Tennessee v. Lane
Tennessee v. Lane
The 11th Amendment of the United States Constitution gives “sovereign immunity” to federal and state governments. What this means is that unless the government has waived its right not to be sued, individuals cannot file a lawsuit directly against their state or federal government. Tennessee v. Lane was based on a complaint from two disabled individuals, George Lane and Beverly Jones, who believed that their due process rights had been violated by the state of Tennessee.
George Lane and Beverly Jones
George Lane, who made the original complaint in this case, was a wheelchair user who resided in the state of Tennessee. Lane had been injured in a car crash, which left him without the use of his legs and killed another person involved in the accident. He was charged with reckless driving by the state of Tennessee.
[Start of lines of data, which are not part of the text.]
/-- The word of `SEQ.RUN` with a stream that is available starts a run at the beginning of its data (R135). -/
theorem emits_seqRun {i : Input} {others : List Input} (hb : s.seqBusy = false) (hp : s.phase = .idle)
    (hc : s.cmds = [0x900000000]) (hs : s.streams = i :: others) (havail : i.avail = true) :
    s.Emits [] fun t => t.cfg = s.cfg ∧ RunPoint t .start i.ending i.data s.cfg.initAddr.toNat 0 := by
  have hstep := step_seqRun hb hp hc hs
  rw [if_pos havail, if_pos havail] at hstep
  exact ⟨_, hstep, rfl, (List.append_nil _).symm, rfl,
    { noCommand := by simp [hc]
      state := rfl
      noError := rfl
      ending := rfl
      cursor := Nat.zero_le _
      unread := rfl
      addr := BitVec.toNat_setWidth_of_le (by decide)
      segments := rfl }⟩

/-- Settles O54: an unavailable input ends the run in its first action; with an available one the run is at its start,
and from there follows the loop. -/
theorem runIsEncode : Obligations.RunIsEncode := by
  intro s i others hb hp hc hs
  obtain ⟨havail, hrun⟩ | ⟨records, e, havail, hloop, hrun⟩ := runRecords_cases s.cfg i
  · rw [encodeRun, hrun]
    exact ⟨_, stepMany_succ (step_seqRun hb hp hc hs) 0, by simp [havail], by simp [havail], rfl⟩
  · have hcur : s.cfg.initAddr.toNat ≤ 65535 := Nat.le_of_lt_succ s.cfg.initAddr.isLt
    have hstarted (t : State) (ht : t.cfg = s.cfg ∧ RunPoint t .start i.ending i.data s.cfg.initAddr.toNat 0) :
        t.EndsAs (i.data.length / 32 + 3) 0 ((if s.cfg.startEn = 1 then [startRecord] else []) ++ records) e := by
      obtain ⟨hcfg, ht⟩ := ht
      rw [← hcfg]
      exact .cons ht.emits_start (fun u hu => hu.endsAs_loop hcur hloop) rfl
    have hends : s.EndsAs (i.data.length / 32 + 4) 0
        ((if s.cfg.startEn = 1 then [startRecord] else []) ++ records) e :=
      .cons (records := []) (emits_seqRun hb hp hc hs havail) hstarted rfl
    rw [encodeRun, hrun]
    cases e with
    | halted =>
      obtain ⟨n, t, hmany, hn, hend⟩ := hends
      exact ⟨t, by rw [← hn]; exact hmany, hend⟩
    | readFailure | unspecified => exact hends
    | inputUnavailable | outOfFuel => exact hends.elim

end Sys2Proof.Machine
end

section
/-! Exceptions (60_exceptions): which actions enter `ABORTED` (R160 to R163, R170), the word that decoding refuses
(R81, R164, R165), and the admission table (R166, R168). -/

namespace Sys2Proof.Machine

variable {s t : State}

/-! ### How `ABORTED` is entered (R160 to R163, R170) -/

/-- An instruction that leads to `ABORTED` is a `SEQ.RUN` that finds its input unavailable, or the step `STREAMING` with
a failed read. -/
theorem exec_aborts {i : Instr} (hx : exec i s = .next t) (hs : s.seqState ≠ .aborted) (ht : t.seqState = .aborted) :
    (s.seqBusy = false ∧ s.nextInput.avail = false ∧ t = s.startRun.respond .ok 0x00) ∨
      (s.seqState = .streaming ∧ (streamRead 32 s.inp).status = .fail ∧
        t = (s.setInp (streamRead 32 s.inp).rest).raiseError .readFailure) := by
  cases i with
  | csumClr | csumAdd | csumRd | fmtHdr | fmtDat | fmtEof | seqCfg | statRd =>
    have hheld := exec_seqState_held hx (by simp [writtenRegisters])
    exact absurd (hheld.symm.trans ht) hs
  | reset =>
    cases hx
    cases ht
  | seqRun =>
    obtain ⟨code, rfl⟩ | ⟨hb, -, rfl⟩ := State.ifAdmitted_cases hx
    · exact absurd ht hs
    · refine .inl ⟨hb, Bool.eq_false_iff.2 fun havail => ?_, rfl⟩
      simp [State.startRun_eq, havail] at ht
  | data =>
    obtain ⟨hq, heq⟩ := State.ifEnabled_cases hx
    cases heq
    obtain ⟨hfail, heq⟩ | ⟨-, -, heq⟩ | ⟨-, -, heq⟩ | ⟨-, heq⟩ := s.streamingStep_cases params
    · exact .inr ⟨hq, hfail, heq⟩
    · simp [heq] at ht
    · simp [heq] at ht
    · rw [heq, State.advance_eq] at ht
      dsimp only at ht
      split at ht <;> cases ht
  | extendedSegmentAddress =>
    obtain ⟨-, -, rfl⟩ := execExtendedSegmentAddress_cases hx
    cases ht
  | endOfFile | startAddress =>
    obtain ⟨-, heq⟩ := State.ifEnabled_cases hx
    cases heq
    cases ht

/-- A step that changes `STATE` executes an instruction, from the state but for what fetching takes: the host's queue,
the turn and the tick. -/
theorem exec_of_step_seqState_ne (hx : step s = .next t) (hne : t.seqState ≠ s.seqState) :
    ∃ (i : Instr) (cmds : List CommandWord) (turn : Agent) (ticks : Nat),
      exec i { s with cmds := cmds, turn := turn, ticks := ticks } = .next t := by
  obtain ⟨-, -, rfl⟩ | ⟨cw, rest, -, -, ⟨i, -, hexec⟩ | ⟨code, -, rfl⟩⟩ | ⟨i, -, -, hexec⟩ := step_cases hx
  · exact absurd rfl hne
  · exact ⟨i, _, _, _, hexec⟩
  · exact absurd rfl hne
  · exact ⟨i, _, _, _, hexec⟩

/-- Settles O51: the step executes an instruction that aborts, and neither of the two kinds emits anything. -/
theorem onlyInputErrorsAbort : Obligations.OnlyInputErrorsAbort := by
  intro s t hx hs ht
  have hne : t.seqState ≠ s.seqState := ht ▸ hs.symm
  obtain ⟨i, cmds, turn, ticks, hexec⟩ := exec_of_step_seqState_ne hx hne
  obtain ⟨hb, havail, rfl⟩ | ⟨hq, hfail, rfl⟩ := exec_aborts hexec hs ht
  · rw [State.startRun_eq, havail]
    exact ⟨rfl, .inl ⟨hb, havail, rfl⟩⟩
  · exact ⟨rfl, .inr ⟨hq, hfail, rfl, rfl, rfl, rfl⟩⟩

/-- The input when the environment offers no stream (R161). -/
theorem State.nextInput_nil (h : s.streams = []) : s.nextInput = Input.unavailable := by
  rw [State.nextInput, h]

/-- Settles O34: an absent stream is an unavailable one. -/
theorem noStreamOfferedIsUnavailable : Obligations.NoStreamOfferedIsUnavailable := by
  intro s hb hp hs
  refine (State.ifAdmitted_accepted hb hp).trans ?_
  rw [State.startRun_eq, State.nextInput_nil hs, hs]
  rfl

/-! ### A word refused by decoding (R81, R164, R165) -/

/-- The last test of R82 refuses with `RSV_BITS` only. -/
theorem checkReserved_error {fmt : ArgFormat} {arg : BitVec 32} {i : Instr} {code : RspCode}
    (h : checkReserved fmt arg i = .error code) : code = .rsvBits := by
  unfold checkReserved at h
  split at h <;> cases h
  rfl

/-- Decoding refuses a command word with one of two codes (R81, R82). -/
theorem decodeCommand_error {cw : CommandWord} {code : RspCode} (h : decodeCommand cw = .error code) :
    code = .illOp ∨ code = .rsvBits := by
  unfold decodeCommand at h
  dsimp only at h
  split at h
  case h_11 =>
    cases h
    exact .inl rfl
  all_goals exact .inr (checkReserved_error h) -- the ten assigned operation codes

/-- A refused word is answered when the host moves. -/
theorem step_reject {cw : CommandWord} {rest : List CommandWord} {code : RspCode} (hc : s.cmds = cw :: rest)
    (hw : s.seqBusy = false ∨ s.turn = .host) (hd : decodeCommand cw = .error code) :
    step s = .next (s.dropCommand.nextTurn.refuse code) := by
  rw [step, State.fetch_command hc hw, commandAction, hd]

/-- Settles O9: the word is taken off the queue and answered with one of the two codes of decoding. -/
theorem rejectedWordOnlyAnswers : Obligations.RejectedWordOnlyAnswers := by
  intro s cw rest code hc hw hd
  rw [step_reject hc hw hd, State.nextTurn, State.dropCommand, hc]
  obtain rfl | rfl := decodeCommand_error hd <;> rfl

/-! ### The admission table (R166, R168) -/

/-- The instruction has a next state from `s`, with the response `OK` (R80). -/
def AnswersOk (i : Instr) (s : State) : Prop :=
  ∃ (t : State) (d : Byte), exec i s = .next t ∧ t.rsps = s.rsps ++ [responseWord .ok d]

theorem AnswersOk.of_respond {i : Instr} {u : State} {d : Byte} (h : exec i s = .next (u.respond .ok d))
    (hu : u.rsps = s.rsps) : AnswersOk i s :=
  ⟨_, d, h, by rw [State.respond_rsps, hu]⟩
When Lane went to the county courthouse for his first pre-trial hearing, he discovered that the courthouse did not in fact have any elevators. He had to drag himself up two flights of stairs in order to go to the courtroom and participate in the hearing. According to Lane, security guards had laughed at him while he was trying to get up the stairs, and he refused to do it a second time for his next scheduled court time. He was arrested for failure to appear, even though the judge knew that the 3rd floor courtroom was inaccessible to him.
Beverly Jones never had to drag herself up flights of stairs, but as a paraplegic court reporter, she said she had been carried into buildings, a humiliating and demeaning experience when she was just trying to do her job. Both sued the state of Tennessee, alleging violations of their due process rights.
Tennessee Invokes 11th Amendment
As soon as it was sued, Tennessee said that the lawsuit was inherently invalid because of the state's 11th Amendment right to sovereign immunity from lawsuits. A few years before, the courts had decided that an equal protection lawsuit against state governments pertaining to disability discrimination in employment was invalid under the 11th Amendment, so the state felt its case was strong.
Supreme Court Ruling
In Tennessee v. Lane, the Supreme Court ruled in favor of Lane and Jones. While it was true, the court said, that they had recently dismissed a case involving disability lawsuits on equal protection grounds, that had been because there was little evidence to show that states had really been violating rights. In this case, there were two differences: first of all, rather than being about equal protection, Tennessee v. Lane was about due process rights, which were more explicitly covered by Title II of the ADA, which Lane was suing under.
The second half of the court's reasoning was that unlike in the equal protection case they'd heard before, in which evidence was lacking, the plaintiffs in Tennesee v. Lane brought a tremendous amount of evidence of their access problems in Tennessee courtrooms. This evidence very convincingly showed that disabled people in Tennessee were not being permitted due process because they were unable to access courthouse buildings and services.